Enterprise Stories – Lost Trap

This story was taken from the book, “100 Years of Enterprise Folklore.”

Lost Trap
by Kevin Laub

In 1940, not long after the depression, money was scarce for my grandpa, Normand Laub. and his family. His brother, Merril, was working and living at Foster’s ranch. Grandpa lived on the Laub ranch which is located along the road going up the canyon toward the Enterprise reservoirs. He trapped coyotes and bobcats and sold the pelts for two or three dollars each. He set many traps by the creek and up and around old Hebron that he checked twice a week.

Norman Laub in his military uniform. ~ Photo Credit: A Century of Enterprise

Normand Laub in his military uniform.
~ Photo Credit: A Century of Enterprise

He had one trap set by Eagle Rock. When he went to check it he found it missing with the brush all around the area chewed up by a coyote. The bush the trap was tied to was chewed off and the coyote drug it away with him and the coyote was long gone by then.
He went to visit his brother, as he often did, and told him about losing the coyote and the trap. His brother started teasing him about being a “great trapper.”
A couple of days later he was riding along the creek below the dam early in the morning. There had been a trace of snow fall the night before. He saw a coyote just a little way off. He quickly noticed it had a trap still on its foot. He saw the coyote go up the hill and so Grandpa went up right behind it. He caught up with it at the top then it turned to the side and started down a little draw to the south which was overgrown with scrub oak. Riding his horse named Old Paints, he tried to rope it. The coyote went down the draw. Because the horse wouldn’t get very close to the ledge Grandpa got off and went over to a ledge that sloped a little before it dropped seventy feet down. He slipped on the snow and went over the edge! He slid and fell down thirty feet to a small shelf where he hoped he might catch himself, but he had too much momentum. When he hit he tumbled forward and fell twenty feet more landing on his back. He rolled off and fell another twenty feet to the ground.
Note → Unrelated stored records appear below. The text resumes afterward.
-- ==== Sys2Proof/Machine/Formats.lean ====
section
/-! DEFINITION. Sys2Proof/Machine/Formats.lean: window element types, operand formats, block vectors and the quantisers
(R45, R58 to R75, R115, R140, R154 to R158). -/

namespace Sys2Proof.Machine

/-- The element types of window instructions (R58). -/
inductive ETy where
  | f32 | bf16 | f16 | f19 | i32 | n32 | i16 | n16 | i8 | n8 | e4m3 | e5m2
deriving DecidableEq, Repr

namespace ETy

/-- Type codes (R58); 12 to 15 name no type. -/
def ofCode : Nat → Option ETy
  | 0 => some .f32 | 1 => some .bf16 | 2 => some .f16 | 3 => some .f19
  | 4 => some .i32 | 5 => some .n32 | 6 => some .i16 | 7 => some .n16
  | 8 => some .i8 | 9 => some .n8 | 10 => some .e4m3 | 11 => some .e5m2
  | _ => none

/-- The element width w (R58). -/
def width : ETy → Nat
  | .f32 | .f19 | .i32 | .n32 => 32
  | .bf16 | .f16 | .i16 | .n16 => 16
  | .i8 | .n8 | .e4m3 | .e5m2 => 8

/-- The floating-point parameters of a float type (R59). -/
def fmt : ETy → Option FFmt
  | .f32 => some fmtF32
  | .bf16 => some fmtBf16
  | .f16 => some fmtF16
  | .f19 => some fmtF19
  | .e4m3 => some fmtE4m3
  | .e5m2 => some fmtE5m2
  | .i32 | .n32 | .i16 | .n16 | .i8 | .n8 => none

def isFloat (t : ETy) : Bool := t.fmt.isSome

/-- f32, bf16, f16 and f19 (R142). -/
def isWide : ETy → Bool
  | .f32 | .bf16 | .f16 | .f19 => true
  | _ => false

/-- i32, i16 and i8 (R142). -/
def isSigned : ETy → Bool
  | .i32 | .i16 | .i8 => true
  | _ => false

/-- n32, n16 and n8 (R142). -/
def isUnsigned : ETy → Bool
  | .n32 | .n16 | .n8 => true
  | _ => false

def isInt (t : ETy) : Bool := t.isSigned || t.isUnsigned

/-- The range of an integer type (R69). -/
def intLo (t : ETy) : Int := if t.isSigned then -(2 ^ (t.width - 1) : Nat) else 0
def intHi (t : ETy) : Int := if t.isSigned then (2 ^ (t.width - 1) : Nat) - 1 else (2 ^ t.width : Nat) - 1

end ETy

/-- The pattern of an element of type `t` in a cell: its low w bits; f19 ignores bits 12 to 0 (R58, R115). -/
def cellPat (t : ETy) (c : Cell) : Nat :=
  match t with
  | .f19 => (c.toNat >>> 13) <<< 13
  | _ => c.toNat % 2 ^ t.width

/-- The cell image of a w-bit pattern (R115): signed types copy bit w − 1 upward, the others write zeros, and f19 clears
bits 12 to 0. -/
def patCell (t : ETy) (p : Nat) : Cell :=
  match t with
  | .f19 => BitVec.ofNat 32 ((p >>> 13) <<< 13)
  | _ =>
    if t.isSigned then BitVec.ofInt 32 (signedNat t.width (p % 2 ^ t.width))
    else BitVec.ofNat 32 (p % 2 ^ t.width)

/-- A float pattern as a value. -/
def patFV (t : ETy) (p : Nat) : FV :=
  match t.fmt with
  | some f => f.decode (if t == .f19 then p >>> 13 else p)
  | none => .nan

/-- An integer pattern as a value (R141). -/
def patInt (t : ETy) (p : Nat) : Int := if t.isSigned then signedNat t.width p else p

/-- The pattern of a float encoding: f19 stands in the upper 19 bits of its container (R58). -/
def encPat (t : ETy) (e : Nat) : Nat := if t == .f19 then e <<< 13 else e

/-- The canonical NaN of a type as a pattern (R60). -/
def nanPat (t : ETy) : Nat :=
  match t.fmt with
  | some f => encPat t f.cnan
  | none => 0

/-- The sign bit of a float pattern. -/
def signPat (t : ETy) : Nat := 2 ^ (t.width - 1)

/-- What a window instruction takes from STATUS at its dispatch (R15, R138). -/
structure VStat where
  vrm   : Nat := 0
  flush : Bool := false
  ovfm  : Bool := false
deriving DecidableEq, Repr

/-- The vector rounding mode; codes 5 to 7 trap before they are used (R63). -/
def VStat.mode (s : VStat) : RMode := (RMode.ofCode s.vrm).getD .rne

/-- The overflow rule of R66 by the overflow-mode bit. -/
def ovfRule (ovfm : Bool) : OvfRule := if ovfm then .special else .saturate

/-- Round an exact result into a float type: RNE and R66 for e4m3 and e5m2, the vector mode for the others (R63, R140).
`flush` is the flush bit for the instructions that honour it. -/
def finishF (t : ETy) (s : VStat) (flush : Bool) (x : Exact) : Nat × Fl :=
  match t.fmt with
  | none => (0, {})
  | some f =>
    let r := match t with
      | .e4m3 | .e5m2 => roundTo f (ovfRule s.ovfm) .rne flush x
      | _ => roundTo f .ieee s.mode flush x
    (encPat t r.1, r.2)

/-- The same with RNE in every type: reductions and special functions (R63, R79, R81). -/
def finishRne (t : ETy) (s : VStat) (flush : Bool) (x : Exact) : Nat × Fl :=
  finishF t { s with vrm := 0 } flush x

/-- Wrap an exact integer into a type, with IOV outside its range (R69, R141). -/
def finishI (t : ETy) (v : Int) : Nat × Fl :=
  (wrapInt t.width v, { iov := decide (v < t.intLo) || decide (t.intHi < v) })

/-- A float element read under the flush bit (R64). -/
def readF (t : ETy) (flush : Bool) (p : Nat) : FV :=
  match t.fmt with
  | some f => (patFV t p).flushIn f flush
  | none => .nan

/-- A value that needs no rounding in its own type (min, max, copies of a value): NaN becomes the canonical NaN. -/
def exactPat (t : ETy) (x : FV) : Nat :=
  match t.fmt with
  | some f => encPat t (roundTo f (if f.hasInf then .ieee else .saturate) .rne false x.exact).1
  | none => 0

/-- The constants of the integer column, modulo 2^w (R45). -/
def intConst (w k : Nat) : Nat :=
  match k with
  | 0 => 0 | 1 => 1 | 2 => 2 ^ w - 1 | 3 => 2 | 4 => 4 | 5 => 8 | 6 => 16
  | _ => 2 ^ w - 2

/-- The constants of R45 as patterns of a type. -/
def constPat (t : ETy) (k : Nat) : Nat :=
  match t.fmt with
  | none => intConst t.width k
  | some f =>
    let ex (neg : Bool) (m : Nat) (e : Int) : Nat := (roundTo f .saturate .rne false (.num neg m e false)).1
    let e := match k with
      | 0 => 0
      | 1 => ex false 1 0
      | 2 => ex true 1 0
      | 3 => ex false 2 0
      | 4 => ex false 1 (-1)
      | 5 => ex true 1 (-1)
      | 6 => f.maxFinite
      | _ => f.minNormal
    encPat t e

/-! ### Conversions (R66 to R68, R154) -/

/-- vcvt of one element (R154). -/
def convert (src dst : ETy) (s : VStat) (p : Nat) : Nat × Fl :=
  match src.fmt, dst.fmt with
  | some f, some _ =>
    if src == dst then
      -- rewritten unchanged, but for NaNs and the flush bit
      let x := patFV src p
      if x.isNaN then (nanPat dst, {})
      else
        match x with
        | .fin n m _ => if s.flush && m != 0 && m < 2 ^ f.mbits then (if n then signPat dst else 0, {}) else (p, {})
        | _ => (p, {})
    else
      let x := readF src s.flush p
      finishF dst s s.flush x.exact
  | some _, none =>
    let r := toIntRange s.mode dst.intLo dst.intHi (readF src s.flush p)
    (wrapInt dst.width r.1, r.2)
  | none, some _ => finishF dst s s.flush (intExact (patInt src p))
  | none, none =>
    let v := patInt src p
    if v < dst.intLo then (wrapInt dst.width dst.intLo, Fl.saturate)
    else if dst.intHi < v then (wrapInt dst.width dst.intHi, Fl.saturate)
    else (wrapInt dst.width v, {})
Laying there, he wondered if he were still alive. He looked around and saw he had beaten the coyote down to the bottom. It turned around and headed back up. He looked up and saw his horse looking over the ledge at him. Grandpa had broken his left ankle, lost his rope on the first shelf, and lost his hat on the second shelf.
Struggling, he climbed up to each shelf and retrieved his hat and rope and then climbed to the top where he caught his horse and led it to a big rock. He climbed onto the rock and then onto his horse.
The coyote had gotten away by then so he rode the two or three miles back to the ranch house. He got there by noon and crawled into the ranch house and onto a bed. When his brother rode in they wondered what they should do. When their dad came home in the Chevrolet car with the rumble seat, they had to cut the boot off his leg because it was too swollen to pull it off. They decided to go to Enterprise to the nurse. The nearest doctor was in St. George. The nurse checked it and gave him some crutches to use. He had to use them for a long time.

His brother took care of the family ranch and the traps. One day while he was checking the traps with their dad, they found the coyote with the trap still on its foot about a mile from where Grandpa fell. They lassoed it and brought it home, still alive, and put it in a cage so Grandpa could see it. They got the trap back and they were able to harvest the pelt of the coyote.